**Supplied data**.
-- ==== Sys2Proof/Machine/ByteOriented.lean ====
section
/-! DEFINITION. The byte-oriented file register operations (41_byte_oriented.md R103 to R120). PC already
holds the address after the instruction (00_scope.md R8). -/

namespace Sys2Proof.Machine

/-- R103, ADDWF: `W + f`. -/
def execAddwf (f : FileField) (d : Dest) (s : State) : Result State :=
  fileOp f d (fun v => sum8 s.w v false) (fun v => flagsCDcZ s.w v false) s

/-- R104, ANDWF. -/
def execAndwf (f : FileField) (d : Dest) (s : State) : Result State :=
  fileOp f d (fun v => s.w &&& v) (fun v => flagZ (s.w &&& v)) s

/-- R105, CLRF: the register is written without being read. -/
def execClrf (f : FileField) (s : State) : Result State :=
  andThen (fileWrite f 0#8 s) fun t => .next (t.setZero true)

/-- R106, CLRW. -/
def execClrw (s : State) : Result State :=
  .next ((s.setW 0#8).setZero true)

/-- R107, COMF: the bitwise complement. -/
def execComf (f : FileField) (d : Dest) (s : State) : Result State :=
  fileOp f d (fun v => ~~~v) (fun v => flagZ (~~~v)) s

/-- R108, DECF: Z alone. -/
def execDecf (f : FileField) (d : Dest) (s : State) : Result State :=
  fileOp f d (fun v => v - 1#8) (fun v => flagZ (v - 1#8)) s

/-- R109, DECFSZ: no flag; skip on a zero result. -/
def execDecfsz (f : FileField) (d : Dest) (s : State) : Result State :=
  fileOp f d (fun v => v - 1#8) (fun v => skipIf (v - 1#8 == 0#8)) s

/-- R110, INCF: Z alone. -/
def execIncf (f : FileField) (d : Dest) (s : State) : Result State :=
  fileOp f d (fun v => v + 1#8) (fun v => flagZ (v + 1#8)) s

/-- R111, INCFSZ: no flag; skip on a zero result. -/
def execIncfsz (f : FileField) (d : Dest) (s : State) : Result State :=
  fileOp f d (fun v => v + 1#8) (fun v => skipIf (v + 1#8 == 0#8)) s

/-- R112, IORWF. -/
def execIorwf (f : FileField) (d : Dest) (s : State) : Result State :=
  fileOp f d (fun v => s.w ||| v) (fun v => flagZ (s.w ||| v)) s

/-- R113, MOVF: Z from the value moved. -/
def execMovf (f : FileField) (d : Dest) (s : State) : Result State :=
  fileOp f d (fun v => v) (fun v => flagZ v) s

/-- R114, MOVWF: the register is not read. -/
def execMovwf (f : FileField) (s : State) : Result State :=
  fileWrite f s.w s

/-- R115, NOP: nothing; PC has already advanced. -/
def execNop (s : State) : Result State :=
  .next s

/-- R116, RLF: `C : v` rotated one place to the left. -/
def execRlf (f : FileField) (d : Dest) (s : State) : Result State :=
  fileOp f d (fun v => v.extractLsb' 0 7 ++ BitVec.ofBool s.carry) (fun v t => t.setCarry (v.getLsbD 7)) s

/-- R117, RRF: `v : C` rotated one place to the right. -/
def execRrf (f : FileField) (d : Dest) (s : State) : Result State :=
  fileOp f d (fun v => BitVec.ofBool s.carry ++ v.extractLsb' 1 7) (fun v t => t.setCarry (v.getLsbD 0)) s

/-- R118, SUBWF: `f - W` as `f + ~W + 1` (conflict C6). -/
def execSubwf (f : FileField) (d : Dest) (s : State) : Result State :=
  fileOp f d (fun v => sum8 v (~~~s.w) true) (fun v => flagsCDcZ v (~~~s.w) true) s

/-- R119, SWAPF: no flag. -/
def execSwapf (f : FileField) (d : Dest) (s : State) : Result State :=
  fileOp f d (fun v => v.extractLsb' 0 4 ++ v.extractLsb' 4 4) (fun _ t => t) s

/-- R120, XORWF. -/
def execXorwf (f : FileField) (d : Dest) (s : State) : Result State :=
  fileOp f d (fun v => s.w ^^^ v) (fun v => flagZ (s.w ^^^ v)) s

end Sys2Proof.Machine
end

**What the task asks**. Considering only the material above, set down every line from the one with "flagZ (v + 1#8)) s" to the one with "(v + 1#8 == 0#8)) s", inclusive, exactly as written.

**Written response**.
  fileOp f d (fun v => v + 1#8) (fun v => flagZ (v + 1#8)) s

/-- R111, INCFSZ: no flag; skip on a zero result. -/
def execIncfsz (f : FileField) (d : Dest) (s : State) : Result State :=
  fileOp f d (fun v => v + 1#8) (fun v => skipIf (v + 1#8 == 0#8)) s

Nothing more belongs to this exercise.